▸ **To do**
Which lines run from the line with "0)) x.1.natAbs x.2" through the line with "canonical (R64, R65). -/" in the entries below? Print them exactly, both ends included, and nothing more.

▸ **Supplied material**

-- ==== Sys2Proof/Machine/Matrix.lean ====
section
/-! DEFINITION. What the matrix engine computes: dot products bit for bit, and the accumulator words (R63 to R66, R369 to R374, R384, R387). -/

namespace Sys2Proof.Machine

/-- An element of an accumulator (R373): absent elements hold +0 (R374). -/
def accKey (acc row col : Nat) : Nat := acc * 65536 + row * 256 + col
def Team.getAcc (t : Team) (acc row col : Nat) : W32 := amGetD t.acc (accKey acc row col) 0#32
def Team.setAcc (t : Team) (acc row col : Nat) (x : W32) : Team :=
  { t with acc := if x = 0#32 then amDel t.acc (accKey acc row col) else amPut t.acc (accKey acc row col) x }

/-- An element of a matrix operand (R66, R371). -/
def matValue (code x : Nat) : FVal := if code = 0 then ofInteger (toSigned 8 x) else fdecode (codeFmt code) x

/-- A product of two factors: of two integers, an integer (R66). -/
def matProduct (ca cb : Nat) (a b : FVal) : FVal :=
  match exactMul a b with
  | .fin n m e => if ca = 0 ∧ cb = 0 ∧ m = 0 then .fin false 0 e else .fin n m e
  | x => x

/-- The sum of two values that are not NaN, exact (R65). -/
def sumStep (a b : FVal) : FVal :=
  match a, b with
  | .nan x, _ => .nan x
  | _, .nan x => .nan x
  | .inf n, .inf k => if n = k then .inf n else .nan false
  | .inf n, _ => .inf n
  | _, .inf k => .inf k
  | .fin n1 m1 e1, .fin n2 m2 e2 =>
    let x := exactAdd n1 m1 e1 n2 m2 e2
    .fin (if x.1 = 0 then n1 && n2 && m1 = 0 && m2 = 0 else decide (x.1 < 0)) x.1.natAbs x.2

/-- The exact sum of a chunk's products (R64, R65); a NaN anywhere outlasts it. -/
def chunkSum (ps : List FVal) : FVal :=
  match ps with
  | [] => .fin false 0 0
  | p :: rest => rest.foldl sumStep p

/-- An exact value rounded once to f32; a NaN is canonical (R64, R65). -/
def toF32 (mode : Mode) (v : FVal) : Nat := (convertTo fmtF32 mode false false v).bits

/-- One chunk added to an accumulator element (R64, R65). -/
def chunkStep (smode : Nat) (mode : Mode) (sa sb : FVal) (ps : List FVal) (acc : Nat) : Nat :=
  let p := toF32 .rn (chunkSum ps)
  let q := if smode = 0 then p else toF32 mode (exactMul (exactMul (fdecode fmtF32 p) sa) sb)
  (fadd fmtF32 mode false (fdecode fmtF32 acc) (fdecode fmtF32 q)).bits

/-- What an MMA names (R384): the slot's value, the shape, the region and the bases. -/
structure MmaArgs where
  slot : Nat
  sh : Shape
  acc : Nat
  row : Nat
  col : Nat
  a : Nat
  b : Nat
  sa : Nat
  sb : Nat

/-- The indices of a chunk in the scale mode (R63). -/
def chunkLen (smode : Nat) : Nat := if smode = 1 then 32 else 128
/-- The number of chunks. -/
def chunkCount (smode k : Nat) : Nat := (k + chunkLen smode - 1) / chunkLen smode

/-- The scale of row or column `r` for chunk `g` (R64, R372). -/
def scaleOf (m : Mem) (smode addr : Nat) : FVal :=
  match smode with
  | 1 => ofE8m0 (memNat m addr 1)
  | _ => fdecode fmtF32 (memNat m addr 4)
def scaleA (m : Mem) (x : MmaArgs) (r g : Nat) : FVal :=
  match fmtMode x.slot with
  | 1 => scaleOf m 1 (x.sa + r * x.sh.k / 32 + g)
  | 2 => scaleOf m 2 (x.sa + 4 * (r * ((x.sh.k + 127) / 128) + g))
  | _ => scaleOf m 3 x.sa
def scaleB (m : Mem) (x : MmaArgs) (c g : Nat) : FVal :=
  match fmtMode x.slot with
  | 1 => scaleOf m 1 (x.sb + c * x.sh.k / 32 + g)
  | 2 => scaleOf m 2 (x.sb + 4 * (g * ((x.sh.n + 127) / 128) + c / 128))
  | _ => scaleOf m 3 x.sb

/-- The elements of one row of an operand (R372). -/
def operandRow (m : Mem) (base k w r : Nat) : Nat := memNat m (base + r * k * w / 8) (k * w / 8)

/-- One output element after an MMA (R384). -/
def mmaElem (m : Mem) (x : MmaArgs) (i j start : Nat) : Nat :=
  let ca := fmtA x.slot
  let cb := fmtB x.slot
  let ra := operandRow m x.a x.sh.k (etyWidth ca) i
  let rb := operandRow m x.b x.sh.k (etyWidth cb) j
  let mode := if fmtRz x.slot then Mode.rz else Mode.rn
  let sm := fmtMode x.slot
  (List.range (chunkCount sm x.sh.k)).foldl (fun acc g =>
    let n := if (g + 1) * chunkLen sm ≤ x.sh.k then chunkLen sm else x.sh.k - g * chunkLen sm
    let ps := (List.range n).map fun k =>
      matProduct ca cb (matValue ca (bitsAt ra (g * chunkLen sm + k) (etyWidth ca)))
        (matValue cb (bitsAt rb (g * chunkLen sm + k) (etyWidth cb)))
    chunkStep sm mode (scaleA m x i g) (scaleB m x j g) ps acc) start

/-- Every element of a region, row by row. -/
def region (sh : Shape) : List (Nat × Nat) := (List.range sh.m).flatMap fun i => (List.range sh.n).map fun j => (i, j)

/-- An MMA performed on a team's accumulator, its operands from a scratchpad (R384). -/
def mmaOn (m : Mem) (x : MmaArgs) (t : Team) : Team :=
  (region x.sh).foldl (fun st e =>
    let start := if fmtOvw x.slot then 0 else (t.getAcc x.acc (x.row + e.1) (x.col + e.2)).toNat
    st.setAcc x.acc (x.row + e.1) (x.col + e.2) (BitVec.ofNat 32 (mmaElem m x e.1 e.2 start))) t

/-- ACCZ (R387). -/
def acczOn (sh : Shape) (acc row col : Nat) (t : Team) : Team :=
  (region sh).foldl (fun st e => st.setAcc acc (row + e.1) (col + e.2) 0) t

/-- An element of an accumulator word read as its type (R387). -/
def accLoadBits (ty : Nat) (mode : Mode) (x : Nat) : Nat :=
  toF32 mode (if ty = 2 then ofInteger (toSigned 32 x) else fdecode (codeFmt ty) x)
/-- An f32 converted to the type of an ACCST (R387). -/
def accStoreBits (ty : Nat) (mode : Mode) (sat : Bool) (x : Nat) : Nat :=
  let v := fdecode fmtF32 x
  if ty = 2 then (toInteger mode true 32 v).bits else (convertTo (codeFmt ty) mode sat false v).bits

/-- Where element (i, j) of an accumulator word lies (R386). -/
def accElemAddr (base stride : W64) (w i j : Nat) : Nat :=
  (base + BitVec.ofNat 64 i * stride + BitVec.ofNat 64 (j * w)).toNat

/-- ACCLD performed. Where it faults, each aligned 16 bytes of the accumulator whose elements have all been read is loaded, or not,
as its free value has it; the others keep their old values (R368, R387). -/
def accldOn (c : Eng) (sh : Shape) (acc row col : Nat) (base stride : W64) (ty rnd : Nat) (sp : Bool) (s : State) :
    State × Option EFault :=
  let w := etyWidth ty / 8
  let r := (region sh).foldl (fun (a : List (Nat × Nat × Nat) × Option EFault × State) e =>
    match engRead c sp (accElemAddr base stride w e.1 e.2) w a.2.2 with
    | .error f => (a.1, firstFault a.2.1 f.1, if a.2.1.isNone then f.2 else a.2.2)
    | .ok (bs, s1) => ((e.1, e.2, accLoadBits ty (modeOfRM rnd) (ofBytes bs)) :: a.1, a.2.1, s1)) ([], none, s)
  let f := r.2.2.takeFree
  let quad (x : Nat × Nat) : Nat := ((row + x.1) * 256 + col + x.2) / 4
  let kept := if r.2.1.isSome then r.1.filter fun x =>
      Config.partialDone f.1 (quad (x.1, x.2.1)) &&
        (region sh).all fun e => quad e != quad (x.1, x.2.1) || r.1.any fun y => (y.1, y.2.1) == e
    else r.1
  (f.2.modTeam c.team fun t => kept.foldl (fun st x => st.setAcc acc (row + x.1) (col + x.2.1) (BitVec.ofNat 32 x.2.2)) t, r.2.1)

/-- ACCST evaluated (R387). -/
def accstEval (c : Eng) (t : Team) (sh : Shape) (acc row col : Nat) (base stride : W64) (ty rnd : Nat) (sat sp : Bool)
    (s : State) : EngOut :=
  let w := etyWidth ty / 8
  evalUnits c true sp (fun e st => .ok ([(accElemAddr base stride w e.1 e.2,
      toBytes w (accStoreBits ty (modeOfRM rnd) sat (t.getAcc acc (row + e.1) (col + e.2)).toNat))], st))
    (fun e => [(accElemAddr base stride w e.1 e.2, w)]) (region sh) s

/-- The scratchpad ranges an MMA reads (R372, R384), each with the base that reports it. -/
def mmaSpans (x : MmaArgs) : List (Nat × Span) :=
  let k := x.sh.k
  let sp (base n : Nat) : Nat × Span := (base, Int.ofNat base, n)
  let ab := [sp x.a (x.sh.m * k * etyWidth (fmtA x.slot) / 8), sp x.b (x.sh.n * k * etyWidth (fmtB x.slot) / 8)]
  match fmtMode x.slot with
  | 0 => ab
  | 1 => ab ++ [sp x.sa (x.sh.m * k / 32), sp x.sb (x.sh.n * k / 32)]
  | 2 => ab ++ [sp x.sa (4 * x.sh.m * ((k + 127) / 128)), sp x.sb (4 * ((k + 127) / 128) * ((x.sh.n + 127) / 128))]
  | _ => ab ++ [sp x.sa 4, sp x.sb 4]

/-- The range of an accumulator word (R386). -/
def accSpan (sh : Shape) (base stride : W64) (w : Nat) : Span :=
  let st := stride.toInt
  let last := st * (Int.ofNat sh.m - 1)
  let lo := Int.ofNat base.toNat + if last < 0 then last else 0
  (lo, (last.natAbs + sh.n * w))

end Sys2Proof.Machine
end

▸ **Your solution**
    .fin (if x.1 = 0 then n1 && n2 && m1 = 0 && m2 = 0 else decide (x.1 < 0)) x.1.natAbs x.2

/-- The exact sum of a chunk's products (R64, R65); a NaN anywhere outlasts it. -/
def chunkSum (ps : List FVal) : FVal :=
  match ps with
  | [] => .fin false 0 0
  | p :: rest => rest.foldl sumStep p

/-- An exact value rounded once to f32; a NaN is canonical (R64, R65). -/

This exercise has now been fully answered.